Beijing (AsiaNews) – At a time when the hijab affair rages in Karnataka, an athlete named Mohammad, is India’s only entry in a skiing event in the Beijing Winter Olympics.
Mohammad Arif Khan hails from Jammu and Kashmir, an Indian-controlled Muslim majority region affected by a pro-independence insurgency.
After carrying the flag during the opening ceremony on 4 February, the 31-year-old will compete in the giant slalom tomorrow and the slalom on Wednesday.
This is his first Olympiad after he qualified in November in a race held in Ski Dubai, an indoor ski arena with artificial snow that has become one of the main local attractions in the past few years.
The Indian athlete was born in the town of Gulmarg, which lies in a valley at an altitude of 2,600 metres at the foot of the Himalayas, about fifty kilometres from Srinagar.
When he was a child, Mohammad Arif was initiated into winter sports by his father, Yasin Khan, who runs a local ski equipment shop.
A few decades ago, Indian authorities dreamt of turning the area into an internationally renowned ski resort, with one of tallest lifts in the world. However, because of political tensions, this never got off the ground.

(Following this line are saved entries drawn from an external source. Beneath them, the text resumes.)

-- ==== Sys2Proof/Tests/Slice0.lean ====
section
/-! SUPPORT. Small tests: expected values from `95_test_vectors.md` or by hand from the rules named; and for every
obligation with hypotheses a witness that meets them. -/

namespace Sys2Proof.Tests

open Sys2Proof.Machine

/-! ### States to test on -/

/-- A block of n chips after INIT and a first firing that latched the zero frame, with the registers of the chain and the
buffer written out. -/
def ready (n r : Nat) (fb : Memory := []) : State :=
  { State.initial ⟨n, r⟩ with
    fb := fb
    life := .ready
    sclk := .low
    sin := .low
    xlat := .low
    blank := .low
    vprg := .low
    gsclkRun := true
    ie := true
    liveGs := List.replicate (192 * n) false
    liveDc := List.replicate (96 * n) true }

/-- The same block, idle, with a frame pending or not, the extra pulse owed or not. -/
def idle (tp np : Bool) (sin : Level := .low) : State :=
  { ready 1 12 with
    tp := tp
    np := np
    sin := sin
    sr := List.replicate 191 false ++ [true] }

/-- A one-chip block at micro-step u of a command other than INIT, run from `ready` with no firing. -/
def busy (i : Instr) (u : Nat) : State :=
  { ready 1 12 with
    own := .busy i u
    sclk := levelAfter [] .sclk .low ((programOf 1 i).take u)
    sin := levelAfter [] .sin .low ((programOf 1 i).take u)
    xlat := levelAfter [] .xlat .low ((programOf 1 i).take u)
    vprg := levelAfter [] .vprg .low ((programOf 1 i).take u)
    sr := sentBits [] .low ((programOf 1 i).take u) }

/-- A one-chip block at micro-step u of INIT, its latch of dot correction at the most, run from create. -/
def starting (u : Nat) : State :=
  { State.initial ⟨1, 12⟩ with
    own := .busy .init u
    sclk := levelAfter [] .sclk .undriven ((initProgram 1).take u)
    sin := levelAfter [] .sin .undriven ((initProgram 1).take u)
    xlat := levelAfter [] .xlat .undriven ((initProgram 1).take u)
    blank := levelAfter [] .blank .undriven ((initProgram 1).take u)
    vprg := levelAfter [] .vprg .undriven ((initProgram 1).take u)
    sr := sentBits [] .undriven ((initProgram 1).take u) }

/-- The state a step answers, if it is a next state. -/
def next? : Host.Outcome State Fault Refusal → Option State
  | .next t => some t
  | _ => none

theorem next_of_isSome {o : Host.Outcome State Fault Refusal} (h : (next? o).isSome = true) : ∃ t, o = .next t := by
  cases o with
  | next t => exact ⟨t, rfl⟩
  | fault => cases h
  | refused => cases h

/-- Bytes of the buffer. -/
def bytes (is : List Nat) (s : State) : List Byte := is.map (Memory.read s.fb)

/-! ### Well-formedness: an ill-formed term for each check (R71) -/

theorem test_wf_setled_channel : Instr.wf (.setled 65536 0) = false := by decide
theorem test_wf_setled_intensity : Instr.wf (.setled 0 4096) = false := by decide
theorem test_wf_getled_channel : Instr.wf (.getled 65536) = false := by decide
theorem test_wf_setglobaldc_value : Instr.wf (.setglobaldc 64) = false := by decide
theorem test_wf_bounds : Instr.wf (.setled 65535 4095) = true ∧ Instr.wf (.getled 65535) = true ∧
    Instr.wf (.setglobaldc 63) = true := by decide

/-! ### Decoding: words written out from R70 and R72 (`95_test_vectors.md` section 3) -/

theorem test_decode_init : decode 0b00010000000000000000000000000000 = .ok .init := by decide
theorem test_decode_clear : decode 0b00100000000000000000000000000000 = .ok .clear := by decide
theorem test_decode_setled : decode 0b00110000000000001111100111000011 = .ok (.setled 15 0x9C3) := by decide
theorem test_decode_getled : decode 0b01000000000000001111000000000000 = .ok (.getled 15) := by decide
theorem test_decode_display : decode 0b01010000000000000000000000000000 = .ok .display := by decide
theorem test_decode_setglobaldc : decode 0b01100000000000000000000000100000 = .ok (.setglobaldc 32) := by decide
theorem test_decode_illegal : decode 0x00000001 = .error .illegalOpcode ∧ decode 0x7FFFFFFF = .error .illegalOpcode ∧
    decode 0xF0000000 = .error .illegalOpcode := by decide
theorem test_decode_reserved : decode 0x18000000 = .error .reservedNonzero ∧
    decode 0x20001000 = .error .reservedNonzero ∧ decode 0x40000800 = .error .reservedNonzero ∧
    decode 0x50000001 = .error .reservedNonzero ∧ decode 0x60000040 = .error .reservedNonzero := by decide
theorem test_decode_table_word : decodeTableWord 32 0x3000F9C3 = some (.setled 15 0x9C3) ∧
    decodeTableWord 32 0x70000000 = none := by decide
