-- ==== Sys2Proof/Machine/Ops.lean ====
section
/-! DEFINITION. The named operations that the meanings share: access to the tables, deadlines, the Line Reply Queues and
the Report Queue, backoff, candidates, binding, and the close of a context. -/

namespace Sys2Proof.Machine

/-- What a meaning answers. -/
abbrev Outcome := Host.Outcome State Fault Refusal

/-! ### Access to the tables -/

/-- A position's record (R32). -/
def State.position (s : State) (p : Nat) : Position := Table.get {} s.positions p
/-- An extension entry (R52). -/
def State.entry (s : State) (e : Nat) : Entry := Table.get {} s.entries e
/-- A group's record (R65). -/
def State.group (s : State) (g : Nat) : Group := Table.get {} s.groups g
/-- A call context (R114). -/
def State.context (s : State) (j : Nat) : Context := Table.get {} s.contexts j
/-- A playout channel (R157). -/
def State.channel (s : State) (c : Nat) : Channel := Table.get {} s.channels c
/-- A line-side highway (R73). -/
def State.highway (s : State) (h : Nat) : Highway := Table.get {} s.highways h

/-- Writes a position's record. -/
def State.setPosition (s : State) (p : Nat) (v : Position) : State :=
  { s with positions := Table.set {} s.positions p v }
/-- Writes an extension entry. -/
def State.setEntry (s : State) (e : Nat) (v : Entry) : State :=
  { s with entries := Table.set {} s.entries e v }
/-- Writes a group's record. -/
def State.setGroup (s : State) (g : Nat) (v : Group) : State :=
  { s with groups := Table.set {} s.groups g v }
/-- Writes a call context. -/
def State.setContext (s : State) (j : Nat) (v : Context) : State :=
  { s with contexts := Table.set {} s.contexts j v }
/-- Writes a playout channel. -/
def State.setChannel (s : State) (c : Nat) (v : Channel) : State :=
  { s with channels := Table.set {} s.channels c v }
/-- Writes a line-side highway. -/
def State.setHighway (s : State) (h : Nat) (v : Highway) : State :=
  { s with highways := Table.set {} s.highways h v }

/-- The group record of an entry. -/
def State.groupOf (s : State) (e : Nat) : Group := s.group (s.entry e).group

/-- An entry is loaded when it is ABSENT, ADMITTED or BARRED (R55). -/
def Entry.loaded (e : Entry) : Bool := decide (e.state ≠ .unloaded)

/-- The loaded entry that holds an identity (R55). -/
def State.findIdentity (s : State) (identity : Nat) : Option Nat :=
  (s.entries.find? (fun e => e.2.loaded && decide (e.2.identity = identity))).map Prod.fst

/-- A context is OPEN while its call is present (R114). -/
def Context.isOpen (c : Context) : Bool := c.call.isSome

/-- The contexts that are OPEN. -/
def State.openContexts (s : State) : List Nat :=
  (s.contexts.filter (fun c => c.2.isOpen)).map Prod.fst

/-- The position's context field names an OPEN context (R38, R49, R117). -/
def State.openContextAt (s : State) (p : Nat) : Option Nat :=
  (s.position p).context.bind (fun j => if (s.context j).isOpen then some j else none)

/-- The pulse is absent (R13). -/
def Pulse.isAbsent : Pulse → Bool
  | .absent _ => true
  | .awaiting | .running => false

/-- An event of the frames: while the pulse is absent none occurs, nothing arrives and nothing is delivered (R13). -/
def State.whilePulsed (s : State) (effect : State → State) : Outcome :=
  .next (if s.pulse.isAbsent then s else effect s)

/-- One event for each index of a list, in order. -/
def State.forEach (s : State) (indices : List Nat) (event : State → Nat → State) : State :=
  indices.foldl event s

/-! ### Deadlines (R10 to R12) -/

/-- A frame deadline stored with distance `d` (R10). -/
def State.frameDeadline (s : State) (d : Nat) : FrameNumber := s.frameCount + BitVec.ofNat 24 d
/-- A seconds deadline stored with distance `d` (R11). -/
def State.secondsDeadline (s : State) (d : Nat) : SecondNumber := s.secondCount + BitVec.ofNat 16 d
/-- The frames remaining to a frame deadline (R12). -/
def State.framesLeft (s : State) (deadline : FrameNumber) : Nat := (deadline - s.frameCount).toNat
/-- The seconds remaining to a seconds deadline (R12). -/
def State.secondsLeft (s : State) (deadline : SecondNumber) : Nat := (deadline - s.secondCount).toNat

/-! ### Line Reply Queues (R71 to R73) -/

/-- The position of a slot of a highway (R5). -/
def positionOf (highway slot : Nat) : Nat := 120 * highway + slot

/-- Places a reply on the Line Reply Queue of the highway of position `p`, or drops it when 16 cells wait (R72, R73). -/
def State.replyTo (s : State) (p : Nat) (r : LineReply) : State :=
  let h := s.highway (p / 120)
  s.setHighway (p / 120)
    (if h.queue.length < 16 then { h with queue := h.queue ++ [.reply (p % 120) r] }
     else { h with drops := saturatingNext 65535 h.drops })

/-! ### The Report Queue (R171 to R173) -/

/-- The greatest level number present. -/
def greatestLevel (q : List QueuedCell) : Nat := q.foldl (fun m c => max m c.level) 0

/-- The lowest level number present in a queue of levels 0 to 6. -/
def lowestLevel (q : List QueuedCell) : Nat := q.foldl (fun m c => min m c.level) 7

/-- The queue without its newest cell of one level. -/
def removeNewest (level : Nat) : List QueuedCell → List QueuedCell
  | [] => []
  | c :: rest =>
      if rest.any (fun d => decide (d.level = level)) then c :: removeNewest level rest
      else if c.level = level then rest else c :: removeNewest level rest

/-- The oldest cell of the lowest level present, and the queue without it (R172). -/
def selectReport (q : List QueuedCell) : Option (OutCell × List QueuedCell) :=
  let lowest := lowestLevel q
  (q.find? (fun c => decide (c.level = lowest))).map
    (fun c => (c.cell, q.eraseP (fun d => decide (d.level = lowest))))

/-- A cell joins the Report Queue at a level: it joins while fewer than 64 wait; at 64 it takes the place of the newest
cell of the greatest level present if that level number is greater than its own, and is lost otherwise (R172, R173). -/
def State.joinCell (s : State) (level : Nat) (cell : OutCell) : State :=
  if s.reportQueue.length < 64 then
    { s with
      reportQueue := s.reportQueue ++ [⟨level, cell⟩]
      reportPause := reportPauseAfterJoin s.reportPause (s.reportQueue.length + 1) }
  else if level < greatestLevel s.reportQueue then
    { s with
      reportQueue := removeNewest (greatestLevel s.reportQueue) s.reportQueue ++ [⟨level, cell⟩]
      lostReports := saturatingNext 65535 s.lostReports }
  else { s with lostReports := saturatingNext 65535 s.lostReports }

/-- A report joins at the level its kind's setting holds; at level 7 it is not queued (R171). -/
def State.report (s : State) (r : Report) : State :=
  if s.settings.level r.kind < 7 then s.joinCell (s.settings.level r.kind) (.report r) else s

/-- The ACCEPTED answer, at level 0 (R164, R165). -/
def State.accept (s : State) (tag : Byte) (values : Accepted) : State := s.joinCell 0 (.accepted tag values)

/-- The REFUSED answer, at level 0; nothing else changes (R164, R165). -/
def State.refuse (s : State) (tag : Byte) (kind : Nat) (reason : Reason) : State :=
  s.joinCell 0 (.refused tag kind reason)

/-! ### Hold-off and backoff (R78) -/

/-- The hold-off H of the next backoff at a position (R78). -/
def State.holdOffFrames (s : State) (p : Nat) : Nat :=
  s.settings.baseHoldOff * 2 ^ (s.position p).attempts

/-- Stores the hold-off deadline and advances the attempt count (R78, R79). -/
def State.backoff (s : State) (p : Nat) : State :=
  s.setPosition p
    { s.position p with
      holdOff := some (s.frameDeadline (s.holdOffFrames p))
      attempts := saturatingNext 10 (s.position p).attempts }

/-- WAIT with backoff (R78). -/
def State.waitWithBackoff (s : State) (p : Nat) : State :=
  (s.backoff p).replyTo p (.wait (s.holdOffFrames p))

/-- REJECT with backoff (R78). -/
def State.rejectWithBackoff (s : State) (p : Nat) (reason : RejectReason) : State :=
  (s.backoff p).replyTo p (.reject reason (s.holdOffFrames p))

/-! ### Candidates and their items (R58, R75, R82, R95) -/

/-- Sets the void mark of an entry's items. -/
def voidItem (e : Nat) (item : VerifyItem) : VerifyItem :=
  if item.entry = e then { item with isVoid := true } else item

/-- Voids an entry's item wherever it is: in the Verification Queue or in flight (R29, R95). -/
def State.voidItems (s : State) (e : Nat) : State :=
  { s with
    verifyQueue := s.verifyQueue.map (voidItem e)
    inFlight := s.inFlight.map (fun f => { f with item := voidItem e f.item })
    completing := s.completing.map (fun f => { f with item := voidItem e f.item }) }

/-- Removes an entry's candidate and the pending field that mirrors it (R75). -/
def State.removeCandidate (s : State) (e p : Nat) : State :=
  (s.setEntry e { s.entry e with candidate := none }).setPosition p { s.position p with pending := none }

/-- Drops an entry's candidate, if it holds one, and voids its item if it is QUEUED (R58). -/
def State.dropCandidate (s : State) (e : Nat) : State :=
  match (s.entry e).candidate with
  | none => s
  | some c =>
      let s := s.removeCandidate e c.position
      match c.stage with
      | .awaiting _ => s
      | .queued => s.voidItems e

/-- Creates a candidate of entry `e` at position `p`: challenge the Frame Count, AWAITING, the answer deadline one
Answer Window ahead; a RENEW halts the refresh deadline; CHALLENGE is queued (R75, R82, R111). -/
def State.createCandidate (s : State) (e p : Nat) (kind : CandidateKind) : State :=
  let candidate : Candidate :=
    ⟨p, kind, s.frameCount, .awaiting (s.frameDeadline s.settings.answerWindow)⟩
  let entry := s.entry e
  let entry : Entry := { entry with candidate := some candidate }
  let entry : Entry :=
    match kind with
    | .renew => { entry with refresh := none }
    | .first | .move => entry
  ((s.setEntry e entry).setPosition p { s.position p with pending := some e }).replyTo p (.challenge s.frameCount)

/-! ### Closing a context (R120) -/

/-- Takes a context out of its call: everything R120 changes but the report. -/
def State.releaseContext (s : State) (j : Nat) (call : Call) : State :=
  let g := (s.entry call.entry).group
  let s := s.setContext j { s.context j with call := none, staged := none, window := [] }
  let s := s.setGroup g { s.group g with inUse := (s.group g).inUse - 1 }
  let s := s.setPosition call.position { s.position call.position with context := none }
  let s := s.setEntry call.entry { s.entry call.entry with context := none }
  { s with reserved := s.reserved.erase j }

/-- A close with CALL CLOSED; a FREE context is left as it is (R120). -/
def State.closeContext (s : State) (j : Nat) (cause : CloseCause) : State :=
  match (s.context j).call with
  | none => s
  | some call => (s.releaseContext j call).report (.callClosed j call.position call.entry cause)

/-- Closes the context of an entry, if it has one. -/
def State.closeContextOf (s : State) (e : Nat) (cause : CloseCause) : State :=
  match (s.entry e).context with
  | none => s
  | some j => s.closeContext j cause

/-! ### Binding and unbinding a home (R36, R63) -/

/-- A position loses its owner; its switch-side waiting code becomes 255 unless it is in SWITCH LOOP (R36, R63). -/
def Position.withoutOwner (p : Position) : Position :=
  { p with owner := none, switchWaiting := if p.requested = .switchLoop then p.switchWaiting else 255 }

/-- Unbinds an entry's home and makes its two deadlines absent (R63). -/
def State.unbind (s : State) (e : Nat) : State :=
  let entry := s.entry e
  let s := s.setEntry e { entry with home := none, refresh := none, rechallenge := none }
  match entry.home with
  | none => s
  | some h => s.setPosition h (s.position h).withoutOwner

/-- Binds entry `e` to position `p` and makes it ADMITTED (R63). -/
def State.bind (s : State) (e p : Nat) : State :=
  (s.setEntry e { s.entry e with state := .admitted, home := some p }).setPosition p
    { s.position p with owner := some e }

/-- Sets the state of an entry. -/
def State.setEntryState (s : State) (e : Nat) (state : EntryState) : State :=
  s.setEntry e { s.entry e with state := state }

/-- Ends an admission: closes the entry's context with a cause, unbinds its home and sets its state (R63, R116). -/
def State.endAdmission (s : State) (e : Nat) (cause : CloseCause) (state : EntryState) : State :=
  ((s.closeContextOf e cause).unbind e).setEntryState e state

/-- Forces off an ADMITTED entry: its candidate dropped, its context closed, its home unbound, and LAPSED FORCED toward
the home (R58). -/
def State.forceOff (s : State) (e : Nat) (cause : CloseCause) (state : EntryState) : State :=
  let home := (s.entry e).home
  let s := (s.dropCandidate e).endAdmission e cause state
  match home with
  | none => s
  | some h => s.replyTo h (.lapsed .forced)

/-- Forces off an ADMITTED entry or drops another's candidate, and gives it the state the cell names (R58 to R61). -/
def State.removeEntry (s : State) (e : Nat) (cause : CloseCause) (state : EntryState) : State :=
  match (s.entry e).state with
  | .admitted => s.forceOff e cause state
  | .absent | .barred | .unloaded => (s.dropCandidate e).setEntryState e state

/-! ### Listening to a playout channel (R47, R161) -/

/-- The code a listener receives from a channel (R161). -/
def State.channelCode (s : State) (c : Nat) : Byte :=
  match (s.channel c).status, (s.channel c).mode with
  | .running, .advance => s.pattern.read (s.channel c).position
  | .running, .fixed => s.pattern.read (s.channel c).start
  | .stopped, _ => 255
  | .countDone, _ => 255

/-- The code a tone role gives: 255 when the role is NONE (R47, R163). -/
def State.roleCode (s : State) (role : Option Nat) : Byte :=
  match role with
  | none => 255
  | some c => s.channelCode c

end Sys2Proof.Machine
end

Although the Indian government stopped investing in winter sports altogether in the late 1990s, Mohammad Arif stuck it out, eventually making it to the Olympics,
He trains and competes mainly in Europe, paying for his own travels, and has already participated in the World Championships.
He could have made it to the Olympics as early as 2018, but instability in his home region virtually wiped out local tourism, hitting his family’s core business, thus his own capacity to finance his participation in qualifying races.
This time Mohammad Arif Khan resorted to crowd-funding to finance his Olympic enterprise. and even though he has not change of winning a medal, his qualification and presence in Beijing are already a great success for himself and for Kashmir, whose special autonomy was scrapped in 2019 by a disputed decree by the Modi government.
Asked about the political situation, the Indian athlete said: “If something unpleasant happens in my house, I certainly think about it. But I want to bring a message to the young people of Kashmir and inspire them to achieve their goals. This has always been my dream.”